▶ YOUR TASK
Please retype the listing below exactly, from its opening line through the line where "let s := s.evA" appears.

▶ EXERCISE DATA
-=-=-=-=-
/-! ### DEADBOLT_CLEAR (R448, R449) -/

/-- The first condition that keeps DB_LATCH set at a pass, as a cause code of R452. DEDUCED, log 64. -/
def State.clearBlocked (s : State) (decs : List Dec) : Option Nat :=
  let fns := s.cfg.strings.flatMap (fun i => ((upto 10).filter (fun n => s.cfg.fnLevel i n == 4 &&
    (decs.any (fun d => d.str == i && d.fn == n) || ((bit (s.sp i).acting n || bit (s.sp i).latched n) && !s.fnGone i n)))))
  match fns with
  | n :: _ => some (0x10 + n)
  | [] =>
    if s.compHigh then some (if s.cur.any (fun e => e.2.aboveCA || e.2.aboveCB) then 1 else 2)
    else if s.aon.thermal then some 3
    else if !s.inRun then some (Config.caseCode Ev.clearRefused 0) else none

/-- CONFIRM at the protection pass. -/
def State.doConfirm (s : State) (decs : List Dec) : State :=
  match s.prot.confirm with
  | none => s
  | some (k, tag) =>
    match s.clearBlocked decs with
    | some c =>
      let s := { s.armEnd with aon := { s.armEnd.aon with clearResult := 3 } }
      (s.evA Ev.clearRefused srcD [p1 c]).answer k tag St.denied [3]
    | none =>
      let s := { s.armEnd with aon := { s.armEnd.aon with clearResult := 1, dbLatch := false, dbCause := 0, holdDb := false, holdDbCause := 0 } }
      let s := s.evA Ev.deadboltCleared srcD [p1 k]
      let s := s.each s.cfg.strings (fun i s =>
        ((s.modSp i (fun x => { x with acting := setBit x.acting 10 false })).setLatched i (setBit (s.sp i).latched 10 false)).clearTrips i true)
      s.levels.rqFollow.answer k tag St.ok [1]

/-- DEADBOLT_CLEAR (R448, R449): PHASE 0 ARM, 1 CONFIRM. DEDUCED, log 64. -/
def State.deadboltClear (s : State) (q : HReq) : HR :=
  let no := fun (s : State) (code : Nat) => ({ s with aon := { s.aon with clearResult := code } }, some (St.denied, [byteOf code]))
  match arg q 0 1 with
  | 0 =>
    if !s.aon.dbLatch then no s 6
    else if s.aon.thermal then no s 4
    else if s.aon.dev = .sleep ∨ s.sleep.st = 1 then s.ans St.busy
    else
      let a := { s.aon with clearState := max 1 s.aon.clearState, armSlot := q.sess, armTime := s.devTime, armNow := s.time.now }
      ({ s with aon := a } : State).ansOk [byteOf a.clearResult]
  | 1 =>
    if s.aon.clearState = 0 then no s 2
    else if s.aon.armSlot ≠ q.sess then no s 5
    else if s.aon.clearState = 2 then s.ans St.busy
    else if s.aon.armNow + 5000000000 < s.time.now then no s.armEnd 2
    else ({ s with aon := { s.aon with clearState := 2 }, prot := { s.prot with confirm := some (q.sess, q.tag) } } : State).later
  | _ => s.ans St.bounds

def execDeadboltClearArm (t : Nat) (q : HReq) (s : State) : Ans :=
  at' t (fun s => s.cmd q 0x0A02 (fun s => s.may q.sess Perm.clear) (· == 4) (fun s => s.deadboltClear q)) s

def execDeadboltClearConfirm (t : Nat) (q : HReq) (s : State) : Ans :=
  at' t (fun s => s.cmd q 0x0A02 (fun s => s.may q.sess Perm.clear) (· == 4) (fun s => s.deadboltClear q)) s

/-- TRIP_CLEAR (R447): judged at the seal of the next sweep. -/
def execTripClear (t : Nat) (q : HReq) (s : State) : Ans :=
  at' t (fun s => s.cmd q 0x0A01 (fun s => s.may q.sess Perm.clear) (· == 4) (fun s =>
    let k := arg q 0 1
    if k ≥ 64 ∧ k ≠ 0xFF then s.ans St.bounds
    else ({ s with prot := { s.prot with clears := s.prot.clears ++ [(q.sess, q.tag, k)] } } : State).later)) s

/-! ### Fast comparators (R271 to R273) -/

/-- Whether a comparator is set: its field is written (R123). -/
def Cfg.compOn (c : Cfg) (k : Nat) (dis : Bool) : Bool := c.inputOn k && (c.rawAt Ty.current k (if dis then 0x1C else 0x18)).isSome

/-- Whether a RAW lies at or above a comparator's threshold (R273): the direction follows from GAIN and INVERT. -/
def Cfg.compAbove (c : Cfg) (k : Nat) (dis : Bool) (raw : Int) : Bool :=
  let r := if c.cur k 2 = 1 then -raw else raw
  let r := if c.cur k 4 < 0 then -r else r
  c.compOn k dis && decide ((if dis then -r else r) ≥ c.compCode k dis * 8192)

/-- A comparator's state. -/
def CurSt.setAbove (x : CurSt) (l : Leaf) (dis b : Bool) : CurSt :=
  match l, dis with
  | .a, false => { x with aboveCA := b }
  | .b, false => { x with aboveCB := b }
  | .a, true => { x with aboveDA := b }
  | .b, true => { x with aboveDB := b }

/-- At a seal a comparator stands as the RAW of its path shows; a path without a value leaves it as it was. -/
def State.compSeal (s : State) : State :=
  s.each ((upto 16).filter s.cfg.inputOn) (fun k s =>
    let e := kget {} s.sw.sealed.curs k
    let put := fun (l : Leaf) (raw : Int) (x : CurSt) =>
      (x.setAbove l false (s.cfg.compAbove k false raw)).setAbove l true (s.cfg.compAbove k true raw)
    { s with cur := kmod {} s.cur k (fun x =>
        let x := if bit e.status 0 then x else put .a e.rawA x
        if bit e.status 1 then x else put .b e.rawB x) })

/-- COMP_TRIP (R272, R438): the AON sets DB_LATCH, every string opens EMERGENCY. A fenced leaf's comparators are out of
the trip path (R281). In BITSTREAM `x.mod` are the modulator bits behind its four outputs, and it trips where their mean lies at
or above its threshold (R271). -/
def execCompTrip (t : Nat) (l : Leaf) (input : Nat) (x : CompInput) (s : State) : Ans :=
  at' t (fun s =>
    let dis := x.dis
    let trips := s.cfg.compOn input dis && (s.cfg.cur input 0 != 1 || s.cfg.compAbove input dis (compMean x.mod))
    if !s.alive l || !trips || s.aon.dev == .off then s
    else
      let c := kget {} s.cur input
      let c := { c.setAbove l dis true with trips := satAdd 16 c.trips 1, tripChg := c.tripChg || !dis, tripDis := c.tripDis || dis }
      let s := { s with cur := kset {} s.cur input c }
      let s := s.raiseO Ev.currentFastTrip input l.num [p1 (Config.caseCode Ev.currentFastTrip (b2n dis)), p1 l.num]
      let s := s.wake 0x40
      let s := s.throwDb (if dis then 2 else 1) input (2 ^ l.num)
      let s := s.openAll (fun _ => true) .protection
      (s.pickDisarm 3).levels.zeroLeaseNow) s

/-! ### RQ and clocks (R439, R441) -/

/-- RQ_LAPSE (R441): RQ of a leaf is judged invalid, and the steering removes permission. -/
def execRqLapse (t : Nat) (l : Leaf) (s : State) : Ans :=
  at' t (fun s => s.modLeaf l (fun x => { x with rq := false })) s

/-- CLOCK_FAULT (R439): the AON fences the leaf and CLOCK_LOSS is logged; with Leaf A's clock the network time unit and the
Knuckle take their reference from XB (R9). -/
def execClockFault (t : Nat) (l : Leaf) (offFreq : Bool) (s : State) : Ans :=
  at' t (fun s =>
    if !(s.leaf l).supplied || s.fencedL l || s.aon.dev == .off then s
    else
      let s := { s with aon := { s.aon with xaGood := s.aon.xaGood && l != Leaf.a } }
      ((s.fence l Fc.clock).wake 0x100).evAon Ev.clockLoss l.num [p1 (b2n offFreq)]) s

/-! ### The pass (R17, R428) -/

/-- A decision that one leaf alone took is logged (R428). -/
def State.differ (s : State) (l : Leaf) (mine other : List Dec) : State :=
  let key := fun (d : Dec) => (d.str, d.fn, d.cell)
  let lone := fun (a b : List Dec) => a.filter (fun d => !b.any (fun e => key e == key d))
  let log := fun (w : Leaf) (s : State) (d : Dec) => s.ev Ev.protDecisionDiffer (if d.fn = 7 then srcD else d.str) [p1 d.fn, p1 w.num]
  let a := lone mine other
  let b := lone other mine
  let s := b.foldl (log l.other) (a.foldl (log l) s)
  if a.isEmpty && b.isEmpty then s else { s with kn := { s.kn with decDiffer := true } }

/-- The protection pass on the sealed set. `other` are the decisions of the other leaf where its set differs. -/
def State.protPass (s : State) (other : Option (List Dec)) : State :=
  let s := s.compSeal
  let s := { s with kn := { s.kn with decDiffer := false } }
  let r := s.evalPass
  let s := r.1
  let decs : List Dec := match other with
    | none => r.2
    | some o => r.2 ++ o.filter (fun d => !r.2.any (fun e => e.str == d.str && e.fn == d.fn && e.cell == d.cell))
  let s := match other with
    | none => s
    | some o => s.differ s.act r.2 o
  let hit := fun (n : Nat) => (decs.filter (fun d => d.fn == n)).map (·.cell)
  let s := { s with prot := { s.prot with ovNow := hit 0, uvNow := hit 1, decs := decs.map (fun (d : Dec) => (d.str, d.fn, d.cell)) } }
  let s := (s.endActing decs).decideAll decs
  let s := s.doClears
  let s := s.doConfirm decs
  (s.warnFlags.levels).rqFollow

/-- WELD decides when Hasp finds evidence (R482). -/
def State.weldDecs (s : State) : State :=
  let l := s.cfg.strings.filter (fun i => s.weldActs i && !bit (s.sp i).acting 6)
  if l.isEmpty then s else s.decideAll (l.map (fun i => { str := i, fn := 6 }))

/-! ### Alarms (R213, R436) -/

/-- The strings of a node: of its cells, or its own for a string node (R436, the OT row). -/
def Cfg.alarmStrs (c : Cfg) (r p : Nat) : List Nat :=
  let own := match c.stringAt r p with | some i => [i] | none => []
  c.strings.filter (fun i => own.contains i || (c.nodeCells r p).any (fun k => (c.cell k).str == i))

/-- An alarm from a node that is not quarantined is decided (R435, R436). ISO decides for the string of a string node alone.
DEDUCED, log 67. -/
def State.protAlarm (s : State) (r p : Nat) (f : AlarmFrame) : State :=
  let c := s.cfg
  let now := s.time.now
  let cells := (c.nodeCells r p).filter (fun k => f.chan == 0xFF || (c.cell k).chan == f.chan)
  let strs := c.alarmStrs r p
  let own := match c.stringAt r p with | some i => [i] | none => []
  let s := s.when (bit f.cause 0) (fun s => s.each cells (fun k s => s.modCp k (fun x => { x with ovAlarm := some now })))
  let s := s.when (bit f.cause 1) (fun s => s.each cells (fun k s => s.modCp k (fun x => { x with uvAlarm := some now })))
  let s := s.when (bit f.cause 2) (fun s => s.each strs (fun i s => s.modSp i (fun x => { x with otAlarm := some now })))
  let s := s.when (bit f.cause 3) (fun s => s.each own (fun i s => s.modSp i (fun x => { x with isoAlarm := some now })))
  let cellDecs := fun (fn code : Nat) => cells.map (fun k =>
    let i := (c.cell k).str
    ({ str := i, fn := fn, cell := k, code := code, src := k, ps := [p2 f.value, p1 0xFF, p1 (c.fnLevel i fn)] } : Dec))
  let decs :=
    (if bit f.cause 0 then cellDecs 0 Ev.cellOvTrip else []) ++ (if bit f.cause 1 then cellDecs 1 Ev.cellUvTrip else []) ++
    (if bit f.cause 2 then strs.map (fun i => ({ str := i, fn := 9 } : Dec)) else []) ++
    (if bit f.cause 3 then own.map (fun i => ({ str := i, fn := 8, code := Ev.isolationFault, src := i, ps := [p1 1] } : Dec)) else [])
  let s := s.decideAll decs
  let s := s.ev Ev.nodeAlarm (srcN r p) [p1 f.cause, p1 f.chan, p2 f.value]
  if s.lease.zeroDue then ({ s with lease := { s.lease with zeroDue := false } } : State).zeroLeaseNow else s

end Sys2Proof.Machine
end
-=-=-=-=-
▶ ANSWER FOR THE TASK
/-! ### DEADBOLT_CLEAR (R448, R449) -/

/-- The first condition that keeps DB_LATCH set at a pass, as a cause code of R452. DEDUCED, log 64. -/
def State.clearBlocked (s : State) (decs : List Dec) : Option Nat :=
  let fns := s.cfg.strings.flatMap (fun i => ((upto 10).filter (fun n => s.cfg.fnLevel i n == 4 &&
    (decs.any (fun d => d.str == i && d.fn == n) || ((bit (s.sp i).acting n || bit (s.sp i).latched n) && !s.fnGone i n)))))
  match fns with
  | n :: _ => some (0x10 + n)
  | [] =>
    if s.compHigh then some (if s.cur.any (fun e => e.2.aboveCA || e.2.aboveCB) then 1 else 2)
    else if s.aon.thermal then some 3
    else if !s.inRun then some (Config.caseCode Ev.clearRefused 0) else none

/-- CONFIRM at the protection pass. -/
def State.doConfirm (s : State) (decs : List Dec) : State :=
  match s.prot.confirm with
  | none => s
  | some (k, tag) =>
    match s.clearBlocked decs with
    | some c =>
      let s := { s.armEnd with aon := { s.armEnd.aon with clearResult := 3 } }
      (s.evA Ev.clearRefused srcD [p1 c]).answer k tag St.denied [3]
    | none =>
      let s := { s.armEnd with aon := { s.armEnd.aon with clearResult := 1, dbLatch := false, dbCause := 0, holdDb := false, holdDbCause := 0 } }
      let s := s.evA Ev.deadboltCleared srcD [p1 k]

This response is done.